TASK REQUIREMENTS:
From the data below, please reproduce exactly everything from the line that contains "-- ==== Sys2Proof/Machine/Dispatch.lean" down to the line that contains "Sys2Proof.Machine.execLoad c rd v s", with both ends included.
*** MATERIAL SHOWN Section Begins ***
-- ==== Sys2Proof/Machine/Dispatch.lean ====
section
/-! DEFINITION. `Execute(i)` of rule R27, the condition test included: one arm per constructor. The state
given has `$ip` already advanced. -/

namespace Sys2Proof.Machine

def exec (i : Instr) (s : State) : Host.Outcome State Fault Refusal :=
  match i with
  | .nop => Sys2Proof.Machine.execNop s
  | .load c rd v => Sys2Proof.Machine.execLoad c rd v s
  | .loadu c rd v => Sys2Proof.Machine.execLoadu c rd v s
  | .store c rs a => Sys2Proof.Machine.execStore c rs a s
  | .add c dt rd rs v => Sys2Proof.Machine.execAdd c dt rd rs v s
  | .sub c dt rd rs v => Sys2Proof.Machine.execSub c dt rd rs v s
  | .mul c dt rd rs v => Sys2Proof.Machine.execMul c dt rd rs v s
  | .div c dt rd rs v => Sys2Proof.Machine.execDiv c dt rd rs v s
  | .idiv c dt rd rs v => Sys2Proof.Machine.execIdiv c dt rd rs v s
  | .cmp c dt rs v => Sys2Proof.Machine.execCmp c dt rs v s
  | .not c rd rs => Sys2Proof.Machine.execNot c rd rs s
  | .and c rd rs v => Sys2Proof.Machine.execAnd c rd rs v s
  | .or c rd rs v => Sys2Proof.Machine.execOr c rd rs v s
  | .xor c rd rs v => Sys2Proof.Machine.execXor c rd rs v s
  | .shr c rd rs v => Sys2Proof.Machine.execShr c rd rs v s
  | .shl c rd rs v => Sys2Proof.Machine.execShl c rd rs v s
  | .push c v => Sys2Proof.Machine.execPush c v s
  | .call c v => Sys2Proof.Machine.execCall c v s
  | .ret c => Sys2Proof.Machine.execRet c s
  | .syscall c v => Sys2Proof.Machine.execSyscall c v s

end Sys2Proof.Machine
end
*** MATERIAL SHOWN Section Ends ***
*** MATERIAL SHOWN Section Begins ***
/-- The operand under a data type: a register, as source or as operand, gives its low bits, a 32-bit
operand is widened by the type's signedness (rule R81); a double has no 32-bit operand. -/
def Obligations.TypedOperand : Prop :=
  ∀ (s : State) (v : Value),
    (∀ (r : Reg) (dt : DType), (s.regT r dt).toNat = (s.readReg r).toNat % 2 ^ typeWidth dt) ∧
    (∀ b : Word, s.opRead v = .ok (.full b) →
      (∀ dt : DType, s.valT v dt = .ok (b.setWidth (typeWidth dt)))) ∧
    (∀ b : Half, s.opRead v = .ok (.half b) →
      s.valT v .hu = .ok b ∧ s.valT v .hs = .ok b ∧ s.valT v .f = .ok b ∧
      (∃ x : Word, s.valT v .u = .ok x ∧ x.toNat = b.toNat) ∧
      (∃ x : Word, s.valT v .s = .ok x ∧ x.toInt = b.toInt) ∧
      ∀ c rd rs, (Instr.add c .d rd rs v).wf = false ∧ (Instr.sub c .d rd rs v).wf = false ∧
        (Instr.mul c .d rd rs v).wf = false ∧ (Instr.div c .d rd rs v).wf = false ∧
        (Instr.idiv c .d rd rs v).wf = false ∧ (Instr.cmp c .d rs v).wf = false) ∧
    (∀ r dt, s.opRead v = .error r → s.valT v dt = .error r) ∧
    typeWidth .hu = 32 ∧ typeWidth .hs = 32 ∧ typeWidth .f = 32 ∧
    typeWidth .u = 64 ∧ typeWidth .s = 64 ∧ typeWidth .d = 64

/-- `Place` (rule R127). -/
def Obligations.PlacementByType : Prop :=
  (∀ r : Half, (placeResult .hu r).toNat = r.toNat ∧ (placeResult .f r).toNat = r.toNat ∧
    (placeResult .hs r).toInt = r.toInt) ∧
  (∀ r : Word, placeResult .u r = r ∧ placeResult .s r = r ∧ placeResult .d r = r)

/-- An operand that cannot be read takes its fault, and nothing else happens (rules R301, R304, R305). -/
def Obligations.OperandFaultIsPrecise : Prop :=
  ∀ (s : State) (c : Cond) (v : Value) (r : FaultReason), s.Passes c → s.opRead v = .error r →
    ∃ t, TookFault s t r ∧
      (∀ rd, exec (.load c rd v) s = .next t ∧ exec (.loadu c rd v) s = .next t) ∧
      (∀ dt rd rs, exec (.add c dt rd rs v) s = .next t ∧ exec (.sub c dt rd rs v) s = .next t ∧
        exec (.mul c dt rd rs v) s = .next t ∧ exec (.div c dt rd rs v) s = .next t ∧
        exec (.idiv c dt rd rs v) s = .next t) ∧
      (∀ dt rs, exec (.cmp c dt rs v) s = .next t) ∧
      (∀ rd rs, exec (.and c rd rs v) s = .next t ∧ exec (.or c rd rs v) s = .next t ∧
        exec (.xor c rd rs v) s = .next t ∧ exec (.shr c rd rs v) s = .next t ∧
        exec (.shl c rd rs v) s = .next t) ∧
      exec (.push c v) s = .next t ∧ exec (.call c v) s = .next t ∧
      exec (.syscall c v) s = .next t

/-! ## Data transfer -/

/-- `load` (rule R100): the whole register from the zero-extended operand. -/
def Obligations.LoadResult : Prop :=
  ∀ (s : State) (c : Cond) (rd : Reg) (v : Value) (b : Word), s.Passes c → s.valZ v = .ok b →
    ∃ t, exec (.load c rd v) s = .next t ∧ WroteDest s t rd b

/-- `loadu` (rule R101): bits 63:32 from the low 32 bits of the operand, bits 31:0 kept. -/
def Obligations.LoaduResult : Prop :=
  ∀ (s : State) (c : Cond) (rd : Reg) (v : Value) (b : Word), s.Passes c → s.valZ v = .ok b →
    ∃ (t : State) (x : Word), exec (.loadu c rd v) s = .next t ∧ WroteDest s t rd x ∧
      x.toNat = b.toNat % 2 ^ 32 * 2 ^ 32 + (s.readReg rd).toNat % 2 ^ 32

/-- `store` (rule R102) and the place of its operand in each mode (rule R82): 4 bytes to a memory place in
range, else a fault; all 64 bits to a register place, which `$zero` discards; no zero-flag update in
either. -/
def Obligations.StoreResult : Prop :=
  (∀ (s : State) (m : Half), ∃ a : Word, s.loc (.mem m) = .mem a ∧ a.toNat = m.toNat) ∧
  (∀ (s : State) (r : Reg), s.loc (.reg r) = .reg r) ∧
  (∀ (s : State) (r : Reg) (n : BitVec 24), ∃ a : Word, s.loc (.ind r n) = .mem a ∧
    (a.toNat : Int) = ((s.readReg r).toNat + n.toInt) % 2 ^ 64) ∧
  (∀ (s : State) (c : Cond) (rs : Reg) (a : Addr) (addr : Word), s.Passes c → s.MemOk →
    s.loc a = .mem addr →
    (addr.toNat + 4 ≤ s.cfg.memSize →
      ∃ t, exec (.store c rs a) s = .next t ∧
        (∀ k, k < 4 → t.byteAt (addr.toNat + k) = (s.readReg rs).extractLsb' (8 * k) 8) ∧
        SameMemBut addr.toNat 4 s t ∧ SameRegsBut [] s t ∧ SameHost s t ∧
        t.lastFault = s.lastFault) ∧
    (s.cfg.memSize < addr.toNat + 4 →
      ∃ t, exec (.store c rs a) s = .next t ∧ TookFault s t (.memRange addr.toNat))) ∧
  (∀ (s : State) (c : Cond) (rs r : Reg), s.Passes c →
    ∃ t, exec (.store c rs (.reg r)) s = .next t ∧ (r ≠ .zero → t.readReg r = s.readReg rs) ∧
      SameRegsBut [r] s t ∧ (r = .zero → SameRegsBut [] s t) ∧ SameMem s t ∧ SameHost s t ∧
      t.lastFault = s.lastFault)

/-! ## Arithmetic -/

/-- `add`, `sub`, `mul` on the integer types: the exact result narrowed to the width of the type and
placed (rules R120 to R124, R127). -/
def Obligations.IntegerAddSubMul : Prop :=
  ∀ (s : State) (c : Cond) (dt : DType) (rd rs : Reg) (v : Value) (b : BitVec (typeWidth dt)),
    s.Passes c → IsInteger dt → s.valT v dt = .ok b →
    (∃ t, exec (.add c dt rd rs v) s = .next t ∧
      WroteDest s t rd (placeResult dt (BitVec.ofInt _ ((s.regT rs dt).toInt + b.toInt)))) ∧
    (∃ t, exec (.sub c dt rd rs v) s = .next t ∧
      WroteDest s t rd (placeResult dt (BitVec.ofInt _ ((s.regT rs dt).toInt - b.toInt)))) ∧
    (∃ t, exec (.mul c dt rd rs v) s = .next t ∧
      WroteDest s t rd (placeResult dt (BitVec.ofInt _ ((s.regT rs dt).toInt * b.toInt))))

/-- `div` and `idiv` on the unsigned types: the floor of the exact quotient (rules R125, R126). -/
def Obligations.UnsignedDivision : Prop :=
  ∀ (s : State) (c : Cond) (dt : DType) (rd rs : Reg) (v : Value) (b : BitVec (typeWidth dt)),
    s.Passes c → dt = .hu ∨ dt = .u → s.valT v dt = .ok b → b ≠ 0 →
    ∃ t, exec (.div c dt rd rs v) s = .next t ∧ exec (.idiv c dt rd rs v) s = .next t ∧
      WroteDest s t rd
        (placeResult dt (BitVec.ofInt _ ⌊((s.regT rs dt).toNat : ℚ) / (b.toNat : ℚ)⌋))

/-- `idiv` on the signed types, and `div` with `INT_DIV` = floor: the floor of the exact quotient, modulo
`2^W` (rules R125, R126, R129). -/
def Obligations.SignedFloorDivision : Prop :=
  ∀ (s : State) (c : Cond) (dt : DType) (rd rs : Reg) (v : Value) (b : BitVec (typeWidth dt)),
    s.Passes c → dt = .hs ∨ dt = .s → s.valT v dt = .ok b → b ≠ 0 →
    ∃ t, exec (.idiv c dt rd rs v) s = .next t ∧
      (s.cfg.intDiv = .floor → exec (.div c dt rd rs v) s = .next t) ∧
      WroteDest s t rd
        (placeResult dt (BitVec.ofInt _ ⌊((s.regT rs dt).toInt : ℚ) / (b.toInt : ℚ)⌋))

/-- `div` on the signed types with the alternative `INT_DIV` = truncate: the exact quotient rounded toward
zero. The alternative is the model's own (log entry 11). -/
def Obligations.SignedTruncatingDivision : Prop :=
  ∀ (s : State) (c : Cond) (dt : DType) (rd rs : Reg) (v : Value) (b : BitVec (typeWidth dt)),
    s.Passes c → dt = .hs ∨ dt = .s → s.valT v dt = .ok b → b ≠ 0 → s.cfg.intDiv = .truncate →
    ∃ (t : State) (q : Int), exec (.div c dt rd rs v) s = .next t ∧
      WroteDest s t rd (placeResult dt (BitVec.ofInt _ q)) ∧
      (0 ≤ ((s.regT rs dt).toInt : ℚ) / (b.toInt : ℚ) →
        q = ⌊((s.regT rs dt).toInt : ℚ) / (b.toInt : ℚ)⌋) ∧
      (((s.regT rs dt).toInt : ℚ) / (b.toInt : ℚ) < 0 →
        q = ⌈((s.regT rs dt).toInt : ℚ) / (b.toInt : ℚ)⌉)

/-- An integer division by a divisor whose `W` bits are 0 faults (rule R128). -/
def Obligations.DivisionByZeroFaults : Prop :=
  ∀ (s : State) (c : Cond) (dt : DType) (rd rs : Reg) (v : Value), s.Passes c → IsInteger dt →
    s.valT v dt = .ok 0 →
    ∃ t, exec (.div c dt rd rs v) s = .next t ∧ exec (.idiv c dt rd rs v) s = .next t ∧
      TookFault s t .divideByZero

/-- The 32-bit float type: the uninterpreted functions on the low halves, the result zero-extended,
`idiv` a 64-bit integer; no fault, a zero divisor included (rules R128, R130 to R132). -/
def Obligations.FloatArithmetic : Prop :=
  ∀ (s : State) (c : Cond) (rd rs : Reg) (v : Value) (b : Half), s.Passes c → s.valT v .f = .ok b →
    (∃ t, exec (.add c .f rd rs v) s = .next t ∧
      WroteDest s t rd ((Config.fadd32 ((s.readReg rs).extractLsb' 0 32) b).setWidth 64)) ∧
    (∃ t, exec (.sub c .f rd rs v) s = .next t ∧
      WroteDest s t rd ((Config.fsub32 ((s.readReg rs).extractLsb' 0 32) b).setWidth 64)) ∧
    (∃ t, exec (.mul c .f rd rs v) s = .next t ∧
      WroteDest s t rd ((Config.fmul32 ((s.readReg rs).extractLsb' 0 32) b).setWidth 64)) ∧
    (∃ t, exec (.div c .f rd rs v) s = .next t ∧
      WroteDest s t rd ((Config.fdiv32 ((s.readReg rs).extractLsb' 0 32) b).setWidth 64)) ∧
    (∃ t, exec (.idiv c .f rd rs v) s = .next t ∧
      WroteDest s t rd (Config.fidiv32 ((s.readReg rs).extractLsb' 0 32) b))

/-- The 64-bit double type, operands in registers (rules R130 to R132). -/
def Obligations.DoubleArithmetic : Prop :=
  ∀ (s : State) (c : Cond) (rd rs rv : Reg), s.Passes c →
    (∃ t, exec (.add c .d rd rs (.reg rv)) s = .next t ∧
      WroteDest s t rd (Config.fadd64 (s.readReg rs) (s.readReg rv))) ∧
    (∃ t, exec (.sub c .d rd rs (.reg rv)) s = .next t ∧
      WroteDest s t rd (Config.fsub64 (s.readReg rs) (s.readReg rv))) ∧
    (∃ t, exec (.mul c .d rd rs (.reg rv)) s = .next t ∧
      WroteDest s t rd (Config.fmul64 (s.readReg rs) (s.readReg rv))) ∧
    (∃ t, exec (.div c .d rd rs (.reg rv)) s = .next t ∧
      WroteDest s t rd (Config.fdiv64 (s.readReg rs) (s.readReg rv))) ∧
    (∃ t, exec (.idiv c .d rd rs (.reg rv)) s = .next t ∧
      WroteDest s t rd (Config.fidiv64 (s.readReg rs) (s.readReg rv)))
*** MATERIAL SHOWN Section Ends ***
EXERCISE RESULT:
-- ==== Sys2Proof/Machine/Dispatch.lean ====
section
/-! DEFINITION. `Execute(i)` of rule R27, the condition test included: one arm per constructor. The state
given has `$ip` already advanced. -/

namespace Sys2Proof.Machine

def exec (i : Instr) (s : State) : Host.Outcome State Fault Refusal :=
  match i with
  | .nop => Sys2Proof.Machine.execNop s
  | .load c rd v => Sys2Proof.Machine.execLoad c rd v s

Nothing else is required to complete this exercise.